**RECORDS FOR THIS EXERCISE:**
-- ==== Sys2Proof/Machine/Types.lean ====
section
/-!
DEFINITION. The state of each block beside its registers, as plain data. A register that software can
read or write lives in the register file (Machine/State.lean); a structure here holds what the manual
gives the block besides.
-/
namespace Sys2Proof.Machine

/-! ### Register model (02) -/

/-- The mailbox state of one master on one page (R67 to R71, R708). -/
structure Mbx where
  item : Nat := 0
  dir : Bool := false
  valid : Bool := false
  err : Bool := false
  code : Nat := 0
  seq : BitVec 8 := 0#8
  data : BitVec 128 := 0#128
  deriving DecidableEq, Repr

/-- A COMMIT that merged into a set which awaits its boundary: its tick, the set before it and the set it commits. A
boundary in its window applies the set before (R86, the second worked example). -/
structure LateCommit where
  tick : Nat
  before : NMap Word
  set : NMap Word
  deriving DecidableEq, Repr

/-- The header state of one page (R38, R72 to R84): block enable, the flags with the sequence number
each remembers, routing, apply mode and the mailboxes by master code. -/
structure Hdr where
  en : Bool := false
  flags : BitVec 24 := 0#24
  seq : BitVec 8 := 0#8
  rem : NMap (BitVec 8) := []
  evten : Word := 0#32
  cls : Nat := 0
  held : Bool := false
  view : Bool := false
  appseq : BitVec 8 := 0#8
  awaiting : Option ApplyClass := none
  late : Option LateCommit := none
  mbx : NMap Mbx := []
  deriving DecidableEq, Repr

/-- A change of a count by the hardware at one tick: the field, how far, and whether the count wraps (R86). -/
structure Hit where
  addr : Nat
  lo : Nat
  w : Nat
  k : Nat
  wrap : Bool
  deriving DecidableEq, Repr

/-- What has happened to registers in the window of one tick: counts raised by the hardware, and registers written by
software (R86). -/
structure Window where
  tick : Nat := 0
  hits : List Hit := []
  wrote : List Nat := []
  deriving DecidableEq, Repr

/-- A word waiting for its apply boundary: the value of the RWS fields of one register (R80). -/
structure Waiting where
  cls : ApplyClass
  value : Word
  deriving DecidableEq, Repr

/-- The states of SYS_STATE.STATE (R25). -/
inductive DevState where
  | off | reset | load | build | linkup | ready | printing | halted | fenced | frozen | safe
  deriving DecidableEq, Repr

/-- The encoding of SYS_STATE.STATE. -/
def DevState.code : DevState → Nat
  | .off => 0x0 | .reset => 0x1 | .load => 0x2 | .build => 0x3 | .linkup => 0x4 | .ready => 0x5
  | .printing => 0x6 | .halted => 0x8 | .fenced => 0x9 | .frozen => 0xA | .safe => 0xB

/-- The roles of SYS_STATE.ROLE. -/
inductive Role where
  | solo | standby | active | undecided
  deriving DecidableEq, Repr

/-- The encoding of SYS_STATE.ROLE. -/
def Role.code : Role → Nat
  | .solo => 0 | .standby => 1 | .active => 2 | .undecided => 3

/-- SYS_STATE, the supply and reset pins, and start-up progress (R25, R638, R659, R660, R662); `sideAt` is the tick of the
last entry to a side state and the state before that handshake (R26). -/
structure Dev where
  state : DevState := .reset
  role : Role := .undecided
  prior : DevState := .off
  cause : Nat := 0
  transeq : BitVec 8 := 0#8
  pwrgood : Bool := true
  resetN : Bool := false
  vio33 : Bool := false
  releasedAt : Nat := 0
  sramOk : Bool := false
  dramOk : Bool := false
  times : List Nat := [0, 0, 0]
  sideAt : Option (Nat × DevState) := none
  deriving DecidableEq, Repr

/-- The three ordering numbers (R1). -/
inductive PartNo where
  | et822t8 | et822s8 | et822t4
  deriving DecidableEq, Repr

/-- One OTP record of a limited-change setting (R87 to R93): `digest` tells whether the stored digest
matches, `committed` whether the commit mark was written. -/
structure OtpRecord where
  tick : Nat
  master : Nat
  setting : Nat
  value : Nat
  committed : Bool
  digest : Nat
  deriving DecidableEq, Repr

/-- What is fused or recorded in the part and survives every reset (R1, R93, R504, R616). -/
structure Part where
  number : PartNo := .et822t8
  serial : BitVec 64 := 0#64
  f1 : Nat := 46080
  fd1 : Nat := 35750
  records : List OtpRecord := []
  cal : NMap (BitVec 32) := []
  calOk : Bool := true
  deriving DecidableEq, Repr

/-- An on-die ring that spills to a basin (R96, R343, R426, R500, R710): the entries by slot, the
number of the next entry, and the slots of the entries not yet spilled, oldest first. -/
structure Ring where
  slots : NMap (List Byte) := []
  next : Nat := 0
  unsp : List Nat := []
  deriving DecidableEq, Repr

/-- An OTP record in progress (R92). -/
structure OtpWork where
  setting : Nat
  value : Nat
  master : Nat
  start : Nat
  deriving DecidableEq, Repr

/-- The PRIV block (R61 to R66, R87 to R97): the audit epoch and the values in force, the staged key, the OTP
record in progress, the consecutive failures and the end of the hold. -/
structure Priv where
  epoch : Nat := 0
  pairId : Nat := 0
  barMap : Nat := 0x76543210
  key : Option (BitVec 256) := none
  stagedKey : BitVec 256 := 0#256
  otp : Option OtpWork := none
  failures : Nat := 0
  holdEnd : Nat := 0
  deriving DecidableEq, Repr

/-! ### Sessions, host lanes, basins and jobs (05) -/

/-- A sequenced frame that the device sent and keeps until ACKSEQ passes it (R210). `req` is the
sequence number of the REGREQ it answers, if it is a REGRESP (R59). -/
structure Kept where
  seq : Nat
  frame : List Byte
  sentAt : Nat
  retx : Nat
  req : Option Nat
  deriving DecidableEq, Repr

/-- A sequenced frame waiting for room in the transmit window (R210), and the basin with the count that its sending consumes
(R219). -/
structure ToSend where
  type : Nat
  flags : Nat
  basin : Nat
  status : Nat
  offset : Nat
  payload : List Byte
  req : Option Nat
  consume : Option (Nat × Nat) := none
  deriving DecidableEq, Repr

/-- A NET session (R58 to R63, R200 to R211). -/
structure Session where
  open_ : Bool := false
  priv : Bool := false
  lane : Nat := 0
  mac : Nat := 0
  nh : BitVec 128 := 0#128
  nd : BitVec 128 := 0#128
  evmask : Nat := 0
  chalStatus : Nat := 0
  chalAt : Nat := 0
  proving : Bool := false
  grant : Option (Nat × List Byte) := none
  expected : Nat := 0
  nextSeq : Nat := 0
  ackSeq : Nat := 0
  kept : List Kept := []
  queue : List ToSend := []
  ackDue : Option Nat := none
  gapNakAt : Option Nat := none
  gapOpen : Bool := false
  lastRx : Nat := 0
  ackMoved : Nat := 0
  deriving DecidableEq, Repr

/-- What a host lane transmits: a frame as its bytes with FCS, or a Delay_Req of the PTP assist. -/
inductive HostTx where
  | frame (bytes : List Byte)
  | delayReq (seq : Nat) (tagged : Bool) (vid pcp domain : Nat)
  deriving DecidableEq, Repr

/-- A frame in a launch queue: its launch tick, the tick it was queued, and its content (R131). -/
structure Launch (α : Type) where
  tick : Nat
  queued : Nat
  item : α
  deriving DecidableEq, Repr

/-- A frame in an ingest FIFO: its bytes without FCS, its YRT byte count and how many of those have left (R222, R228). -/
structure RxFrame where
  bytes : List Byte
  yrt : Nat
  gone : Nat := 0
  deriving DecidableEq, Repr

/-- A host lane (R193 to R197, R222 to R229). `rx` holds frames that have left the FIFO and await their
YRT command; `d` is D of R222. -/
structure HostLane where
  mac : Option Nat := none
  fifo : List RxFrame := []
  rx : List RxFrame := []
  d : Nat := 0
  creditLp : Nat := 0
  creditL : NMap Nat := []
  creditAt : Nat := 0
  yrtRx : Nat := 0
  pauseEnd : Nat := 0
  reconfig : Bool := false
  tx : List HostTx := []
  held : List HostTx := []
  launch : List (Launch HostTx) := []
  deriving DecidableEq, Repr

/-- The counts of one basin: P, C and whether the basin counts as enabled (R213, R214). -/
structure Basin where
  p : Nat := 0
  c : Nat := 0
  deriving DecidableEq, Repr

/-! ### Timebase and PTP assist (03) -/

/-- A capture cell: the last captured tick and the capture count (R135). -/
structure CapCell where
  tick : Nat := 0
  count : Word := 0#32
  deriving DecidableEq, Repr

/-- The timebase (R99 to R138): whether the counter runs, the anchor (C, A), the rate, the integrator and
the last sample, the tick selected for conversion, the capture cells and PPS_OUT. A is counted in 2^-16 ns. -/
structure TimeS where
  running : Bool := false
  anchorC : Nat := 0
  anchorA : Nat := 0
  rate : Int := 0
  integ : Int := 0
  theta : Int := 0
  selTick : Nat := 0
  cells : NMap CapCell := []
  pps : CapCell := {}
  ppsRef : Nat := 0
  ppsOut : Bool := false
  ppsEnd : Nat := 0
  ppsNext : Option Nat := none
  deriving DecidableEq, Repr

/-- A Sync from the selected master: its sequence number, the tick of its capture, its correction and t2 (R128); for the
last Sync also t2 - t1 once t1 is known. -/
structure SyncRx where
  seq : Nat
  at_ : Nat
  corr : Int
  t2 : Int
  base : Option Int := none
  deriving DecidableEq, Repr

/-- A delay exchange (R129): the sequence number of the Delay_Req, the tick it was sent, t3, the last Sync received before it,
and t4 once the Delay_Resp has arrived. -/
structure DelayX where
  seq : Nat
  at_ : Nat
  t3 : Int
  sync : Option SyncRx
  t4 : Option Int := none
  deriving DecidableEq, Repr

/-- The PTP assist (R120 to R130): the selected port and the identity written to item 0, the recorded grandmaster, the
accepted delay samples (newest first, in 2^-16 ns), the last Sync and those that wait for their Follow_Up, the delay
exchanges in progress, the launch tick of the last Delay_Req, and the deadlines. -/
structure PtpS where
  port : Option Nat := none
  written : Option Nat := none
  grandmaster : Nat := 0
  samples : List Int := []
  theta : Int := 0
  lastSync : Option SyncRx := none
  waiting : List SyncRx := []
  dreqSeq : Nat := 0
  dreqs : List DelayX := []
  dreqAt : Option Nat := none
  syncRef : Option Nat := none
  annRef : Option Nat := none
  logInterval : Int := -3
  deriving DecidableEq, Repr

/-! ### Twin link (17) -/

/-- A frame sent on a twin lane (R575). -/
inductive TwinFrame where
  | hello (h : Hello)
  | heart (h : Heart)
  | sum (bar first : Nat) (sums : List Nat)
  | delta (seq : Nat) (d : Delta)
  | resend (seq : Nat)
  | fetch (f : Fetch)
  | relay (lane : Nat) (frame : List Byte)
  | align (a : Align)
  | test (payload : List Byte)
  deriving DecidableEq, Repr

**WHAT YOU ARE ASKED TO DO:**
Nothing but the lines holding the word "committed" should be returned from the listing above.

**RESULT:**
matches, `committed` whether the commit mark was written. -/
  committed : Bool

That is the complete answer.